Repeat the whole listing exactly as written.

■ DATA PROVIDED:
------------------------------

-- ==== Sys2Proof/Machine/Render.lean ====
section
/-! DEFINITION. The disassembler, render path (spec/42_disassembler.md): one line of text per word, from the word alone. -/

namespace Sys2Proof.Machine

/-- Register i: the letter `x` and its decimal index (R22, R141). -/
def regText (r : RegIdx) : List Byte := ascii ['x'] ++ decNat r.val

/-- The separator of operands: a comma and a space (R141). -/
def sep : List Byte := ascii [',', ' ']

/-- The mnemonic, lower case (R153). -/
def mnemonic : Instr → List Char
  | .add _ _ _ => ['a', 'd', 'd']
  | .mul _ _ _ => ['m', 'u', 'l']
  | .sub _ _ _ => ['s', 'u', 'b']
  | .sll _ _ _ => ['s', 'l', 'l']
  | .mulh _ _ _ => ['m', 'u', 'l', 'h']
  | .slt _ _ _ => ['s', 'l', 't']
  | .xor _ _ _ => ['x', 'o', 'r']
  | .div _ _ _ => ['d', 'i', 'v']
  | .srl _ _ _ => ['s', 'r', 'l']
  | .sra _ _ _ => ['s', 'r', 'a']
  | .or _ _ _ => ['o', 'r']
  | .rem _ _ _ => ['r', 'e', 'm']
  | .and _ _ _ => ['a', 'n', 'd']
  | .addi _ _ _ => ['a', 'd', 'd', 'i']
  | .slli _ _ _ => ['s', 'l', 'l', 'i']
  | .slti _ _ _ => ['s', 'l', 't', 'i']
  | .xori _ _ _ => ['x', 'o', 'r', 'i']
  | .srli _ _ _ => ['s', 'r', 'l', 'i']
  | .srai _ _ _ => ['s', 'r', 'a', 'i']
  | .ori _ _ _ => ['o', 'r', 'i']
  | .andi _ _ _ => ['a', 'n', 'd', 'i']
  | .lb _ _ _ => ['l', 'b']
  | .lh _ _ _ => ['l', 'h']
  | .lw _ _ _ => ['l', 'w']
  | .sb _ _ _ => ['s', 'b']
  | .sh _ _ _ => ['s', 'h']
  | .sw _ _ _ => ['s', 'w']
  | .beq _ _ _ => ['b', 'e', 'q']
  | .bne _ _ _ => ['b', 'n', 'e']
  | .lui _ _ => ['l', 'u', 'i']
  | .jal _ _ => ['j', 'a', 'l']
  | .ecall => ['e', 'c', 'a', 'l', 'l']

/-- `rd, rs1, rs2` (R142). -/
def layoutRRR (rd rs1 rs2 : RegIdx) : List Byte := tab ++ regText rd ++ sep ++ regText rs1 ++ sep ++ regText rs2

/-- `r, r, value`, the shape of the immediate, shift-immediate and branch layouts (R143, R144, R147). -/
def layoutRRV (r1 r2 : RegIdx) (value : Int) : List Byte := tab ++ regText r1 ++ sep ++ regText r2 ++ sep ++ decInt value

/-- `r, offset(rs1)` (R145, R146). -/
def layoutMem (r : RegIdx) (offset : Int) (rs1 : RegIdx) : List Byte :=
  tab ++ regText r ++ sep ++ decInt offset ++ ascii ['('] ++ regText rs1 ++ ascii [')']

/-- `rd, value` (R148, R149). -/
def layoutRV (rd : RegIdx) (value : Int) : List Byte := tab ++ regText rd ++ sep ++ decInt value

/-- The operands of an instruction as its layout prints them (R142 to R150, R154). -/
def operandText : Instr → List Byte
  | .add rd rs1 rs2 | .mul rd rs1 rs2 | .sub rd rs1 rs2 | .sll rd rs1 rs2 | .mulh rd rs1 rs2 => layoutRRR rd rs1 rs2
  | .slt rd rs1 rs2 | .xor rd rs1 rs2 | .div rd rs1 rs2 | .srl rd rs1 rs2 | .sra rd rs1 rs2 => layoutRRR rd rs1 rs2
  | .or rd rs1 rs2 | .rem rd rs1 rs2 | .and rd rs1 rs2 => layoutRRR rd rs1 rs2
  | .addi rd rs1 imm | .slti rd rs1 imm | .xori rd rs1 imm => layoutRRV rd rs1 (immI imm).toInt
  | .ori rd rs1 imm | .andi rd rs1 imm => layoutRRV rd rs1 (immI imm).toInt
  | .slli rd rs1 shamt | .srli rd rs1 shamt | .srai rd rs1 shamt => layoutRRV rd rs1 shamt.toNat
  | .lb rd rs1 imm | .lh rd rs1 imm | .lw rd rs1 imm => layoutMem rd (immI imm).toInt rs1
  | .sb rs2 rs1 imm | .sh rs2 rs1 imm | .sw rs2 rs1 imm => layoutMem rs2 (immS imm).toInt rs1
  | .beq rs1 rs2 off | .bne rs1 rs2 off => layoutRRV rs1 rs2 (immB off).toInt
  | .lui rd imm20 => layoutRV rd imm20.toNat
  | .jal rd off => layoutRV rd (immJ off).toInt
  | .ecall => []

/-- The line of a word: the mnemonic and operands of its instruction, or the invalid-instruction line (R140, R151,
R154). -/
def render (word : Word) : List Byte :=
  match decode word with
  | .error _ => invalidLine word
  | .ok i => ascii (mnemonic i) ++ operandText i ++ newline

end Sys2Proof.Machine
end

------------------------------

■ ANSWER BOX:
-- ==== Sys2Proof/Machine/Render.lean ====
section
/-! DEFINITION. The disassembler, render path (spec/42_disassembler.md): one line of text per word, from the word alone. -/

namespace Sys2Proof.Machine

/-- Register i: the letter `x` and its decimal index (R22, R141). -/
def regText (r : RegIdx) : List Byte := ascii ['x'] ++ decNat r.val

/-- The separator of operands: a comma and a space (R141). -/
def sep : List Byte := ascii [',', ' ']

/-- The mnemonic, lower case (R153). -/
def mnemonic : Instr → List Char
  | .add _ _ _ => ['a', 'd', 'd']
  | .mul _ _ _ => ['m', 'u', 'l']
  | .sub _ _ _ => ['s', 'u', 'b']
  | .sll _ _ _ => ['s', 'l', 'l']
  | .mulh _ _ _ => ['m', 'u', 'l', 'h']
  | .slt _ _ _ => ['s', 'l', 't']
  | .xor _ _ _ => ['x', 'o', 'r']
  | .div _ _ _ => ['d', 'i', 'v']
  | .srl _ _ _ => ['s', 'r', 'l']
  | .sra _ _ _ => ['s', 'r', 'a']
  | .or _ _ _ => ['o', 'r']
  | .rem _ _ _ => ['r', 'e', 'm']
  | .and _ _ _ => ['a', 'n', 'd']
  | .addi _ _ _ => ['a', 'd', 'd', 'i']
  | .slli _ _ _ => ['s', 'l', 'l', 'i']
  | .slti _ _ _ => ['s', 'l', 't', 'i']
  | .xori _ _ _ => ['x', 'o', 'r', 'i']
  | .srli _ _ _ => ['s', 'r', 'l', 'i']
  | .srai _ _ _ => ['s', 'r', 'a', 'i']
  | .ori _ _ _ => ['o', 'r', 'i']
  | .andi _ _ _ => ['a', 'n', 'd', 'i']
  | .lb _ _ _ => ['l', 'b']
  | .lh _ _ _ => ['l', 'h']
  | .lw _ _ _ => ['l', 'w']
  | .sb _ _ _ => ['s', 'b']
  | .sh _ _ _ => ['s', 'h']
  | .sw _ _ _ => ['s', 'w']
  | .beq _ _ _ => ['b', 'e', 'q']
  | .bne _ _ _ => ['b', 'n', 'e']
  | .lui _ _ => ['l', 'u', 'i']
  | .jal _ _ => ['j', 'a', 'l']
  | .ecall => ['e', 'c', 'a', 'l', 'l']

/-- `rd, rs1, rs2` (R142). -/
def layoutRRR (rd rs1 rs2 : RegIdx) : List Byte := tab ++ regText rd ++ sep ++ regText rs1 ++ sep ++ regText rs2

/-- `r, r, value`, the shape of the immediate, shift-immediate and branch layouts (R143, R144, R147). -/
def layoutRRV (r1 r2 : RegIdx) (value : Int) : List Byte := tab ++ regText r1 ++ sep ++ regText r2 ++ sep ++ decInt value

/-- `r, offset(rs1)` (R145, R146). -/
def layoutMem (r : RegIdx) (offset : Int) (rs1 : RegIdx) : List Byte :=
  tab ++ regText r ++ sep ++ decInt offset ++ ascii ['('] ++ regText rs1 ++ ascii [')']

/-- `rd, value` (R148, R149). -/
def layoutRV (rd : RegIdx) (value : Int) : List Byte := tab ++ regText rd ++ sep ++ decInt value

/-- The operands of an instruction as its layout prints them (R142 to R150, R154). -/
def operandText : Instr → List Byte
  | .add rd rs1 rs2 | .mul rd rs1 rs2 | .sub rd rs1 rs2 | .sll rd rs1 rs2 | .mulh rd rs1 rs2 => layoutRRR rd rs1 rs2
  | .slt rd rs1 rs2 | .xor rd rs1 rs2 | .div rd rs1 rs2 | .srl rd rs1 rs2 | .sra rd rs1 rs2 => layoutRRR rd rs1 rs2
  | .or rd rs1 rs2 | .rem rd rs1 rs2 | .and rd rs1 rs2 => layoutRRR rd rs1 rs2
  | .addi rd rs1 imm | .slti rd rs1 imm | .xori rd rs1 imm => layoutRRV rd rs1 (immI imm).toInt
  | .ori rd rs1 imm | .andi rd rs1 imm => layoutRRV rd rs1 (immI imm).toInt
  | .slli rd rs1 shamt | .srli rd rs1 shamt | .srai rd rs1 shamt => layoutRRV rd rs1 shamt.toNat
  | .lb rd rs1 imm | .lh rd rs1 imm | .lw rd rs1 imm => layoutMem rd (immI imm).toInt rs1
  | .sb rs2 rs1 imm | .sh rs2 rs1 imm | .sw rs2 rs1 imm => layoutMem rs2 (immS imm).toInt rs1
  | .beq rs1 rs2 off | .bne rs1 rs2 off => layoutRRV rs1 rs2 (immB off).toInt
  | .lui rd imm20 => layoutRV rd imm20.toNat
  | .jal rd off => layoutRV rd (immJ off).toInt
  | .ecall => []

/-- The line of a word: the mnemonic and operands of its instruction, or the invalid-instruction line (R140, R151,
R154). -/
def render (word : Word) : List Byte :=
  match decode word with
  | .error _ => invalidLine word
  | .ok i => ascii (mnemonic i) ++ operandText i ++ newline

end Sys2Proof.Machine
end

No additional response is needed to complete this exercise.